Menschen, Tiere, Pflanzen, Mineralien — wir alle sind Teile einer lebendigen Familie.

Seit Urzeiten, so ist es aus dem antiken Griechenland und dem Alten Testament überliefert, versteht sich der Mensch als die Krone der Schöpfung. Nach dem Schöpfungsmythos wurden zunächst das Gestein, dann die Pflanzen, die Tiere und schließlich der Mensch erschaffen. Auch in der Evolutionstheorie steht der Mensch ganz oben. Von hier aus herrschen wir über die Fische im Meer, über die Vögel unter dem Himmel und über alles Getier, das auf Erden kriecht.

Macht euch die Erde untertan. Kaum ein Wort wurde so missverstanden wie dieses. Anstatt sorgsam mit dem uns Anvertrauten umzugehen, machten wir uns daran, es zu beherrschen. Das Resultat jahrtausendelanger Unterdrückung und Ausbeutung haben wir heute vor Augen. Um den Planeten für uns bewohnbar zu erhalten, werden in kopflosen Hauruckverfahren Maßnahmen durchgepeitscht, die Probleme lösen sollen, die seit Jahrzehnten bekannt sind und konsequent verschlimmert wurden.

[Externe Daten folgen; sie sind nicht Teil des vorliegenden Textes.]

/-- The line of a prefetch comes into the L1, its home L2 or its last-level cache (R276); one whose request would be held is
dropped (assumption log 192). -/
def Tx.prefetch (tx : Tx s0) (core level : Nat) (travelling : Bool) (a : Access) : Tx s0 :=
  match a.target with
  | .peer _ => tx
  | .home addr key mode num through =>
    if tx.sys.homeHeld (dieOf core) addr mode num then tx
    else if level = 2 then tx.mod (·.fillLlc (lineOf addr))
    else if level = 1 || (travelling && !a.ro) then tx.fillL2 (lineOf addr) key mode num
    else (tx.fillL1 core (lineOf addr) key mode num through a.ro).2

/-- `PREF` (R276): the line comes into the level named, a lazy page is walked meanwhile; nothing traps beyond decode, and a
prefetch that would fault, a translation to a place without memory among them, is dropped. -/
def execPref (l h o : BitVec 8) (s : State) : Host.Outcome State Fault Refusal :=
  ((Tx.start s).eachOf fun tx t p la =>
    let i := Instr.pref l h o
    let level := t.stepped l 1
    if !(wordOk i t p && level < 3) then tx.raise t tILLOP 0
    else if !t.runs || p.aheadOf t.tid then tx.advance t la
    else
      let hd := handleOf t p h
      let off := handleOff hd + unitOffset t o * 128
      let tx := match checkAccess tx.st (portOf p la t) (handleSlot hd) off 1 1 rRd false with
        | .ok a => tx.prefetch t.core level la.travelling a
        | .walk va r m => tx.postWalk t la va r m (some (level, handleSlot hd, off))
        | .hole | .trap _ _ _ _ _ => tx
      tx.advance t la).done

end Sys2Proof.Machine
end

Die Frage, wie es mit uns weitergehen soll, betrifft uns alle. Wie kann es uns gelingen, die Fürsorge wieder ins Zentrum unserer Bemühungen zu stellen? Wie können wir Frieden finden mit der von uns malträtierten Natur? Wie finden wir erneut in einen vertrauensvollen Umgang mit Tieren, Pflanzen, Elementen? Wie kommen wir in Kontakt mit dem, was das Lebendige beseelt?

Geplündert

Tiere, Pflanzen, Mineralien — was wir zur bloßen Ressource gemacht haben, sind keine toten Dinge. Was wir geplündert und jahrhundertelang in kalten Laboratorien auseinandergenommen und gequält haben, sind lebendige Organismen. Sie sind Natur. So wie wir. Wir gehören alle zusammen. Doch wir haben getrennt, was zusammengehört, und auseinandergerissen, was ursprünglich eins war.

Unsere Umwelt definieren wir als das, was von außen auf uns einwirkt und für unser Leben bedeutsam ist. Wir begreifen uns nicht mehr als Teile eines Ganzen, die sich in stetiger Wechselwirkung gemeinsam weiterentwickeln. Wir sehen nicht, dass es kein Außen gibt und wir alle im selben Boot sitzen.

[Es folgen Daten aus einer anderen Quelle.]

/-- The scan of one stack: banks merged in ascending order from the identity (R401). -/
def scanStack (a : ScanArgs) (c : Chunks) (sigma : Nat) (st : Stack) : Scanned :=
  let d := Decl.dim a.shelf
  (List.range 1024).foldl (fun (x : Scanned) bank =>
    let y := (bankTokens (Decl.stackCount a.shelf) sigma bank a.first a.horizon).foldl (Scanned.step a c)
      { x with tri := Triple.identity d }
    { y with tri := x.tri.merge y.tri }) ⟨Triple.identity d, st, 0, 0, 0xFFF⟩

/-- The words of a result record (R402, R403), padded with zeros to its stride. -/
def Scanned.words (x : Scanned) (d : Nat) : List Word :=
  let n (k : Nat) : Word := BitVec.ofNat 32 k
  let status := 2 ^ 31 + (if x.tri.nv then 2 ^ 30 else 0) + (if x.excluded = 0 then 0 else 2 ^ 29)
    + min x.corrected 511 * 2 ^ 20 + min x.excluded 255 * 2 ^ 12 + x.firstLog
  let ws := [n status, n x.tri.n, n x.tri.m, n x.tri.l] ++ x.tri.acc.map n
  ws ++ List.replicate (16 * cdiv (4 + d) 16 - ws.length) 0

/-! ## Box tests (R411 to R413) -/

/-- A fraction with a positive denominator. -/
structure Frac where
  n : Int
  d : Nat

def Frac.le (a b : Frac) : Bool := a.n * b.d ≤ b.n * a.d
def Frac.sub (a b : Frac) : Frac := ⟨a.n * b.d - b.n * a.d, a.d * b.d⟩
def Frac.add (a b : Frac) : Frac := ⟨a.n * b.d + b.n * a.d, a.d * b.d⟩
/-- a / b for b not 0. -/
def Frac.div (a b : Frac) : Frac := if b.n < 0 then ⟨-a.n * b.d, a.d * b.n.natAbs⟩ else ⟨a.n * b.d, a.d * b.n.natAbs⟩
def Frac.maxAbs (a b : Frac) : Frac :=
  let x : Frac := ⟨a.n.natAbs, a.d⟩
  let y : Frac := ⟨b.n.natAbs, b.d⟩
  if x.le y then y else x

def fracOf (x : FVal) : Option Frac :=
  match x with
  | .fin neg n d => some ⟨if neg then -(n : Int) else (n : Int), d⟩
  | _ => none

/-- x at most y, infinities included; false with a NaN. -/
def fvalLe (x y : FVal) : Bool := x.rel y == .lt || x.rel y == .eq

/-- A box of six values is empty (R411). -/
def boxEmpty (b : List FVal) : Bool :=
  b.any FVal.isNan || (List.range 3).any fun i => !fvalLe (b.getD i (.nan false)) (b.getD (3 + i) (.nan false))

def boxesMeet (a b : List FVal) : Bool :=
  (List.range 3).all fun i =>
    fvalLe (a.getD i (.nan false)) (b.getD (3 + i) (.nan false)) && fvalLe (b.getD i (.nan false)) (a.getD (3 + i) (.nan false))

/-- A closed interval of the parameter: an end that is absent is not bounded. -/
structure Span where
  lo : Option Frac
  hi : Option Frac

def Span.cut (s : Span) (lo hi : Option Frac) : Span :=
  ⟨match s.lo, lo with
    | some a, some b => some (if a.le b then b else a)
    | none, b => b
    | a, none => a,
   match s.hi, hi with
    | some a, some b => some (if a.le b then a else b)
    | none, b => b
    | a, none => a⟩

def Span.ok (s : Span) : Bool :=
  match s.lo, s.hi with
  | some a, some b => a.le b
  | _, _ => true

/-- The span in which one axis lies within [lo, hi] (absent: unbounded); none if nowhere. -/
def axisSpan (o dir : Frac) (lo hi : Option Frac) (s : Span) : Option Span :=
  if dir.n = 0 then
    (if lo.all (fun l => l.le o) && hi.all (fun h => o.le h) then some s else none)
  else
    let a := lo.map fun l => (l.sub o).div dir
    let b := hi.map fun h => (h.sub o).div dir
    some (if dir.n > 0 then s.cut a b else s.cut b a)

/-- The exact segment touches the box dilated by `eps` on every side. -/
def segmentTouches (o dir : List Frac) (t : Span) (box : List FVal) (eps : Frac) : Bool :=
  let r := (List.range 3).foldl (fun (acc : Option Span) i => acc.bind fun s =>
    axisSpan (o.getD i ⟨0, 1⟩) (dir.getD i ⟨0, 1⟩) ((fracOf (box.getD i (.nan false))).map fun x => x.sub eps)
      ((fracOf (box.getD (3 + i) (.nan false))).map fun x => x.add eps) s) (some t)
  match r with
  | some s => s.ok
  | none => false

/-- Does a node box survive an item (R413)? `ray` says the mode; words of the item and of the box. -/
def survives (boxMode : Bool) (item box : List Word) : Bool :=
  let iv := item.map fun w => fp32.val w.toNat
  let bv := box.map fun w => fp32.val w.toNat
  if boxEmpty bv then false
  else if boxMode then !boxEmpty (iv.take 6) && boxesMeet (iv.take 6) bv
  else if iv.any FVal.isNan || !fvalLe (iv.getD 6 (.nan false)) (iv.getD 7 (.nan false)) then false
  else
    match (iv.take 6).mapM fracOf with
    | none => Config.nearBox item box
    | some od =>
      let o := od.take 3
      let dir := od.drop 3
      let t : Span := ⟨fracOf (iv.getD 6 (.nan false)), fracOf (iv.getD 7 (.nan false))⟩
      -- a parameter range that starts at +infinity or ends at -infinity holds no finite point
      let void := iv.getD 6 (.nan false) == .inf false || iv.getD 7 (.nan false) == .inf true
      if !void && segmentTouches o dir t bv ⟨0, 1⟩ then true
      else
        let near := match bv.mapM fracOf with
          | none => true
          | some bs =>
            let m := (bs ++ o).foldl Frac.maxAbs ⟨0, 1⟩
            segmentTouches o dir t bv ⟨m.n, m.d * 65536⟩
        near && !void && Config.nearBox item box

/-! ## Walks (R412) -/

structure Walked where
  /-- nodes still open: node, next child, level -/
  open_ : List (Nat × Nat × Nat)
  /-- nodes visited, each once -/
  nodes : List Nat
  visits : Nat
  found : List DWord
  overflow : Bool
  bad : Bool

/-- One node's words. -/
def nodeWords (c : Chunks) (part panel : Nat) (top : List Word) (salt node : Nat) : List Word :=
  match stackAddr c.sys part panel top (128 * node) with
  | some a => wordsOf (c.run (4 * salt) a 128)
  | none => List.replicate 32 0

/-- A child word that does not end the item (R411): not type 3, and of an internal child an index below N, with [61:24] zero. It is
looked at whatever its box. -/
def childOk (nodes w : Nat) : Bool := w / 2 ^ 62 != 3 && (w / 2 ^ 62 != 1 || w % 2 ^ 62 < nodes)

/-- One test of the walk. -/
def Walked.step (c : Chunks) (part panel : Nat) (top : List Word) (boxMode : Bool) (item : List Word) (x : Walked) : Walked :=
  match x.open_ with
  | [] => x
  | (node, child, level) :: rest =>
    if child ≥ 4 then { x with open_ := rest }
    else
      let ws := nodeWords c part panel top (item.foldl (fun n w => n + w.toNat) (node * 8)) node
      let x := { x with open_ := (node, child + 1, level) :: rest }
      let w := dnat ws (24 + 2 * child)
      if !childOk (Decl.nodes top) w then { x with open_ := [], bad := true }
      else if !survives boxMode item ((ws.drop (6 * child)).take 6) then x
      else
        match w / 2 ^ 62 with
        | 0 => x
        | 1 =>
          let k := w % 2 ^ 24
          if level ≥ 64 ∨ x.visits ≥ 65536 then { x with open_ := [], overflow := true }
          else { x with open_ := (k, 0, level + 1) :: x.open_, visits := x.visits + 1
                        nodes := if x.nodes.contains k then x.nodes else x.nodes ++ [k] }
        | _ => { x with found := x.found ++ [BitVec.ofNat 64 (w % 2 ^ 62)] }

def walkSteps (f : Walked → Walked) : Nat → Walked → Walked
  | 0, x => x
  | n + 1, x => if x.open_.isEmpty then x else walkSteps f n (f x)

/-- The walk of one item from node 0. At most 65,536 nodes are visited, each with five turns. -/
def walkItem (c : Chunks) (part panel : Nat) (top : List Word) (boxMode : Bool) (item : List Word) : Walked :=
  walkSteps (Walked.step c part panel top boxMode item) 400000 ⟨[(0, 0, 1)], [0], 1, [], false, false⟩

/-- Two lists of entries interleaved freely, each in its order (R414). -/
def weave {α : Type} (nonce : Nat) : Nat → List α → List α → List α
  | 0, xs, ys => xs ++ ys
  | _, [], ys => ys
  | _, xs, [] => xs
  | n + 1, x :: xs, y :: ys =>
    if Config.freeAt nonce (4096 + n) % 2 = 0 then x :: weave nonce n xs (y :: ys) else y :: weave nonce n (x :: xs) ys

end Sys2Proof.Machine
end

Je mehr eine Gemeinschaft das vergisst, desto stärker fällt sie auseinander. Längst gibt es keine wirkliche Solidarität mehr, die alle Mitglieder mit einbezieht. Während wir uns mitten im größten Massensterben der vergangenen 66 Millionen Jahre befinden (1), strampeln wir uns — medial und politisch gegeneinander aufgehetzt — im Hamsterrad aus Tätern und Opfern zu Tode.

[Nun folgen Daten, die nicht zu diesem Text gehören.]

-- ==== Sys2Proof/Machine/Tiles.lean ====
section
/-! DEFINITION. Tiles and what the matrix engine computes from them: records (R310, R311), elements (R312, R172 to R174), pairs
(R313), the two stages (R314, R315), passes (R187 to R189, R331, R332), raster mode (R322, R323), transfers (R328 to R330,
R334). -/

namespace Sys2Proof.Machine

/-! ## Records (R310, R311) -/

namespace TileRec

def pitch (q : QWord) : Nat :=
  if role q = 2 then (if format q = 0 ∨ format q = 25 then 512 else 256)
  else match format q with
    | 6 | 7 | 11 | 12 | 22 | 24 => 192
    | 25 => 16
    | _ => 128

/-- Bits of a stored element or accumulator. -/
def width (q : QWord) : Nat :=
  if role q = 2 then (if format q = 0 ∨ format q = 25 then 64 else 32) else fmtBits (format q)

def rowLen (q : QWord) : Nat := pitch q * 8 / width q

def blocked (q : QWord) : Bool := role q != 2 && fmtBlock (format q)

def escaped (q : QWord) : Bool := role q != 2 && format q == 14

/-- Scale bytes of one row. -/
def scaleRow (q : QWord) : Nat := if blocked q then rowLen q / blockLen q else 0

/-- Byte of the region where the tile starts. -/
def origin (q : QWord) : Nat := base q * 8192

/-- The areas of a tile: first byte and length. -/
def areas (q : QWord) : List (Nat × Nat) :=
  (0, rows q * pitch q) :: ((if blocked q then [(scaleOff q, rows q * scaleRow q)] else [])
    ++ (if escaped q then [(sideOff q, 8200), (maskOff q, 8)] else []))

/-- Field rules of R310 and R311. -/
def fieldsOk (q : QWord) : Bool :=
  let n := q.toNat
  bits n 32 10 == 0 && bits n 64 4 == 0 && bits n 96 32 == 0 && format q ≤ 25 && cols q ≤ rowLen q
    && (role q != 2 || format q == 0 || format q == 1 || format q == 16 || format q == 25)
    && (blocked q || scaleOff q == 0) && (escaped q || (sideOff q == 0 && maskOff q == 0))

def apart : List (Nat × Nat) → Bool
  | [] => true
  | a :: rest => (rest.all fun b => a.1 + a.2 ≤ b.1 || b.1 + b.2 ≤ a.1) && apart rest

/-- Every area lies within the size, and no two overlap. -/
def areasOk (q : QWord) : Bool := (areas q).all (fun a => a.1 + a.2 ≤ size q * 8192) && apart (areas q)

/-- The units of two records overlap. -/
def overlaps (a b : QWord) : Bool := size b != 0 && base a < base b + size b && base b < base a + size a

/-- The place of a record in its region: within it, apart from the others. -/
def placeOk (q : QWord) (units : Nat) (others : List QWord) : Bool :=
  base q + size q ≤ units && others.all fun o => !overlaps q o

/-- The first reason of R325 for which an image is refused as tile `n` (assumption log 204); a spare record of the number itself is
none of the others (assumption log 205). -/
def refuse (q : QWord) (units n : Nat) (tiles : List QWord) : Option Nat :=
  if size q = 0 ∨ role q = 3 ∨ !fieldsOk q then some 1
  else if !areasOk q then some 2
  else if !placeOk q units ((List.range 64).filterMap fun k => if k = n then none else tiles[k]?) then some 3
  else none

end TileRec

/-! ## Elements (R312) -/

/-- The code that stands for zero (R330). -/
def zeroCode (fmt : Nat) : Nat := if fmt = 22 ∨ fmt = 24 then 0x10 else if fmt = 23 then 0x40 else 0

/-- The zero code of a tile's element or entry. -/
def TileRec.zero (q : QWord) : Nat := if TileRec.role q = 2 then 0 else zeroCode (TileRec.format q)

/-- The stored bits of position k of row r. -/
def rawAt (m : List Host.Cell) (q : QWord) (r k : Nat) : Nat :=
  let w := TileRec.width q
  Mem.getNat m (TileRec.origin q + r * TileRec.pitch q + w * k / 8) 9 / 2 ^ (w * k % 8) % 2 ^ w

/-- Write them. -/
def rawPut (m : List Host.Cell) (q : QWord) (r k v : Nat) : List Host.Cell :=
  let w := TileRec.width q
  let a := TileRec.origin q + r * TileRec.pitch q + w * k / 8
  let sh := w * k % 8
  let n := cdiv (sh + w) 8
  let old := Mem.getNat m a n
  Mem.putBytes m a (leBytes n (old - bits old sh w * 2 ^ sh + v % 2 ^ w * 2 ^ sh))

def scaleAt (m : List Host.Cell) (q : QWord) (r j : Nat) : Nat :=
  (Mem.get m (TileRec.origin q + TileRec.scaleOff q + r * TileRec.scaleRow q + j)).toNat

def scalePut (m : List Host.Cell) (q : QWord) (r j v : Nat) : List Host.Cell :=
  Mem.put m (TileRec.origin q + TileRec.scaleOff q + r * TileRec.scaleRow q + j) (BitVec.ofNat 8 v)

/-- The entries of a side list that are read (R173, R174): key and value, while the keys rise. -/
def sideEntries (m : List Host.Cell) (at_ : Nat) : Nat → Nat → List (Nat × Nat)
  | 0, _ => []
  | n + 1, lo =>
    let key := Mem.getNat m at_ 2 * 65536 + Mem.getNat m (at_ + 2) 2
    if key < lo then [] else (key, Mem.getNat m (at_ + 4) 2) :: sideEntries m (at_ + 8) n (key + 1)

/-- Entries that a side list's header counts (R173); one whose reserved bits are not 0 is rejected, with no entry read (R5,
assumption log 182). -/
def sideCount (m : List Host.Cell) (a : Nat) : Nat := if Mem.getNat m (a + 2) 6 = 0 then min (Mem.getNat m a 2) 1024 else 0

/-- The value of an escape, if an entry names it (R174). -/
def escapeAt (m : List Host.Cell) (q : QWord) (r k : Nat) : Option FVal :=
  let a := TileRec.origin q + TileRec.sideOff q
  ((sideEntries m (a + 8) (sideCount m a) 0).find? fun e => e.1 == r * 65536 + k).map fun e => bf16.val e.2

/-- Is code 8 of row r an escape (R172)? -/
def flagged (m : List Host.Cell) (q : QWord) (r : Nat) : Bool :=
  TileRec.escaped q && (Mem.getNat m (TileRec.origin q + TileRec.maskOff q) 8).testBit r

/-- An element as the engine sees it: its value, its code and the block's log shift (for log products), whether an
escape missed, flags raised so far. -/
structure El where
  v : FVal
  code : Nat
  shift : Int
  miss : Bool
  fl : BitVec 5

def El.zero (fmt : Nat) : El := ⟨.fin false 0 1, zeroCode fmt, 0, false, 0⟩

/-- An element from its format, code, scale and escape. -/
def elOf (fmt code scale : Nat) (esc : Option (Option FVal)) : El :=
  match esc with
  | some (some v) => ⟨v, code, 0, false, 0⟩
  | some none => ⟨.fin false 0 1, code, 0, true, 0⟩
  | none =>
    if fmtBlock fmt then ⟨scaledVal fmt scale code, code, (scale : Int) - 127, false, 0⟩ else ⟨elemVal fmt code, code, 0, false, 0⟩

/-- Element (r, k) of an A or B tile. -/
def elAt (m : List Host.Cell) (q : QWord) (r k : Nat) : El :=
  let fmt := TileRec.format q
  if r ≥ TileRec.rows q ∨ k ≥ TileRec.cols q then El.zero fmt
  else
    let c := rawAt m q r k
    elOf fmt c (if fmtBlock fmt then scaleAt m q r (k / TileRec.blockLen q) else 0)
      (if flagged m q r && c == 8 then some (escapeAt m q r k) else none)

/-- Position k of a gathered row (R332): its bytes, then its scales; lane `r` is its row for escapes, and an entry of x's side list
matches it whatever rows and columns x's record has (assumption log 183). -/
def elGathered (m : List Host.Cell) (q : QWord) (row : List Byte) (r k : Nat) : El :=
  let fmt := TileRec.format q
  let w := TileRec.width q
  let c := ofLeBytes row / 2 ^ (w * k) % 2 ^ w
  elOf fmt c (row.getD (TileRec.pitch q + k / TileRec.blockLen q) 0).toNat
    (if flagged m q r && c == 8 then some (escapeAt m q r k) else none)

/-- The value of an entry of any tile (R334): an accumulator's codes name its values. -/
def valueAt (m : List Host.Cell) (q : QWord) (r k : Nat) : El :=
  if TileRec.role q ≠ 2 then elAt m q r k
  else if r ≥ TileRec.rows q ∨ k ≥ TileRec.cols q then El.zero 0
  else
    let c := rawAt m q r k
    let v := match TileRec.format q with
      | 0 => fp64.val c
      | 1 => fp32.val c
      | 16 => .ofInt (sint 32 c)
      | _ => match FVal.ofInt (sint 64 c) with
        | .fin s n _ => .fin s n 65536
        | v => v
    ⟨v, c, 0, false, 0⟩

/-! ## Pairs (R313) -/

def class8 (f : Nat) : Bool := f == 4 || f == 5 || f == 9 || f == 10 || f == 15 || f == 20 || f == 16 || f == 17
def class4 (f : Nat) : Bool := (6 ≤ f && f ≤ 8) || (11 ≤ f && f ≤ 14) || f == 18
def isInt8 (f : Nat) : Bool := f == 16 || f == 17
def isL6 (f : Nat) : Bool := f == 22 || f == 24
def is16 (f : Nat) : Bool := f == 2 || f == 3 || f == 21

/-- K and the accumulator's code of a pair of effective formats. -/
def pairOf (a b : Nat) : Option (Nat × Nat) :=
  if a = 0 ∧ b = 0 then some (16, 0)
  else if a = 1 ∧ b = 1 then some (32, 1)
  else if a = 19 ∧ b = 19 then some (64, 16)
  else if (is16 a && (is16 b || b == 19)) || (is16 b && (is16 a || a == 19)) then some (64, 1)
  else if class8 a && class8 b then some (128, if isInt8 a && isInt8 b then 16 else 1)
  else if class4 a && class4 b then some (256, if a = 18 ∧ b = 18 then 16 else 1)
  else if class8 a && class4 b then some (128, if isInt8 a ∧ b = 18 then 16 else 1)
  else if class4 a && class8 b then some (128, if a = 18 ∧ isInt8 b then 16 else 1)
  else if (a == 23 && (b == 23 || isL6 b)) || (b == 23 && isL6 a) then some (128, 1)
  else if isL6 a && isL6 b then some (256, 1)
  else none

/-! ## The pre-operator stage (R314) -/

namespace PreCfg

def transpose (w : Nat) : Bool := w.testBit 31
def broadcast (w : Nat) : Bool := w.testBit 30
def target (w : Nat) : Nat := bits w 25 5
def part (w : Nat) : Nat := bits w 23 2

/-- A slot word is legal (R314, reason 0x06). -/
def ok (w : Nat) : Bool := w % 2 ^ 23 == 0 && (target w == 31 && part w == 0 || target w == 2 || target w == 3)

/-- The effective format, if the stage accepts the source. -/
def effective (w : Nat) (q : QWord) : Option Nat :=
  let f := TileRec.format q
  let e := if target w = 31 then f else target w
  let conv := target w == 31 || (fmtBits f ≤ 8 && 64 * part w < TileRec.rowLen q)
  if conv && (!transpose w || e == 2 || e == 3 || e == 19 || e == 21) then some e else none

/-- One conversion of the stage. -/
def convert (w : Nat) (e : El) : El :=
  if target w = 31 then e
  else
    let f := if target w = 2 then fp16 else bf16
    let r := f.round .rne false false e.v
    ⟨f.val r.1, r.1, 0, e.miss, r.2⟩

/-- The stage over a stored operand. -/
def apply (w : Nat) (get : Nat → Nat → El) (r k : Nat) : El :=
  let r := if broadcast w then 0 else r
  let at_ (r k : Nat) : El := convert w (get r (if target w = 31 then k else 64 * part w + k))
  if transpose w then at_ k r else at_ r k

end PreCfg

/-! ## Sums (R169, R187 to R189) -/

def logFmt (f : Nat) : Option LFmt := if isL6 f then some l6 else if f = 23 then some l8 else none

/-- One product of a pass. -/
def productOf (fa fb : Nat) (a b : El) : FVal × Bool :=
  match logFmt fa, logFmt fb with
  | some la, some lb =>
    if a.v.isNan || b.v.isNan then (.nan false, false)
    else
      let q : Nat := max la.q lb.q
      (logMul la lb a.code b.code ((q : Int) * (a.shift + b.shift)), false)
  | _, _ => a.v.mul b.v

/-- The integer that a value is. -/
def intVal : FVal → Int
  | .fin s n d => if s then -(n / d : Nat) else (n / d : Nat)
  | _ => 0

/-- One rounding of running value and products (R187, R188). -/
def groupSum (f : FFmt) (fa fb : Nat) (acc : Nat) (es : List (El × El)) : Nat × BitVec 5 :=
  sumRound f (f.val acc :: es.flatMap fun e => [e.1.v, e.2.v])
    ((f.val acc, false) :: es.map fun e => productOf fa fb e.1 e.2)

/-- Groups of a list. -/
def chunks {α : Type} (n : Nat) : Nat → List α → List (List α)
  | 0, _ => []
  | k + 1, l => l.take n :: chunks n k (l.drop n)

/-- One entry of a pass: the accumulator's bits before and after, and flags. -/
def passEntry (fa fb acc init : Nat) (es : List (El × El)) : Nat × BitVec 5 :=
  if acc = 16 then
    (clampS 32 (sint 32 init + (es.map fun e => intVal e.1.v * intVal e.2.v).sum), 0)
  else if acc = 0 then
    (chunks 4 4 es).foldl (fun (x : Nat × BitVec 5) g => let y := groupSum fp64 fa fb x.1 g; (y.1, x.2 ||| y.2)) (init, 0)
  else if fa = 1 then
    (chunks 8 4 es).foldl (fun (x : Nat × BitVec 5) g => let y := groupSum fp32 fa fb x.1 g; (y.1, x.2 ||| y.2)) (init, 0)
  else groupSum fp32 fa fb init es

/-- The zero that a pass starts from under zc (R331). -/
def accZero (acc : Nat) : Nat := if acc = 0 then 2 ^ 63 else if acc = 1 then 2 ^ 31 else 0

/-! ## What a request does -/

/-- The outcome of a request: the region, flags, whether an escape missed, and the register value of each thread (by
`%tid`). -/
structure Ran where
  region : List Host.Cell
  fl : BitVec 5
  miss : Bool
  regs : List (Nat × Nat)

Fortschreitende Vernichtung

Es scheint den meisten nichts auszumachen, dass heute eine Million Tier-und Pflanzenarten vom Aussterben bedroht sind. Jeden Tag verschwinden 150 Arten und werden nie wieder zurückkehren. Wir nehmen es hin, so als gehörte es zu unserer Geschichte dazu. Der Aufschrei, der 2017 mit der Veröffentlichung der Krefelder Studie durchs Land ging, wonach in Deutschland in den vergangenen 30 Jahren mehr als 75 Prozent an Biomasse bei Fluginsekten verloren gegangen sind, ist längst verhallt (2).

Die Wenigsten begreifen, dass wir nicht nur einzelne Arten verlieren, sondern dass alles, was mit den verlorenen Arten zusammenhängt, durcheinanderkommt. Es ist eben nicht so, dass man ohne Konsequenzen einen Baustein aus der Nahrungskette herausnehmen kann. Weniger Insekten bedeutet nicht nur weniger Vögel, sondern auch weniger Bestäuber — und damit weniger Nahrung für uns alle.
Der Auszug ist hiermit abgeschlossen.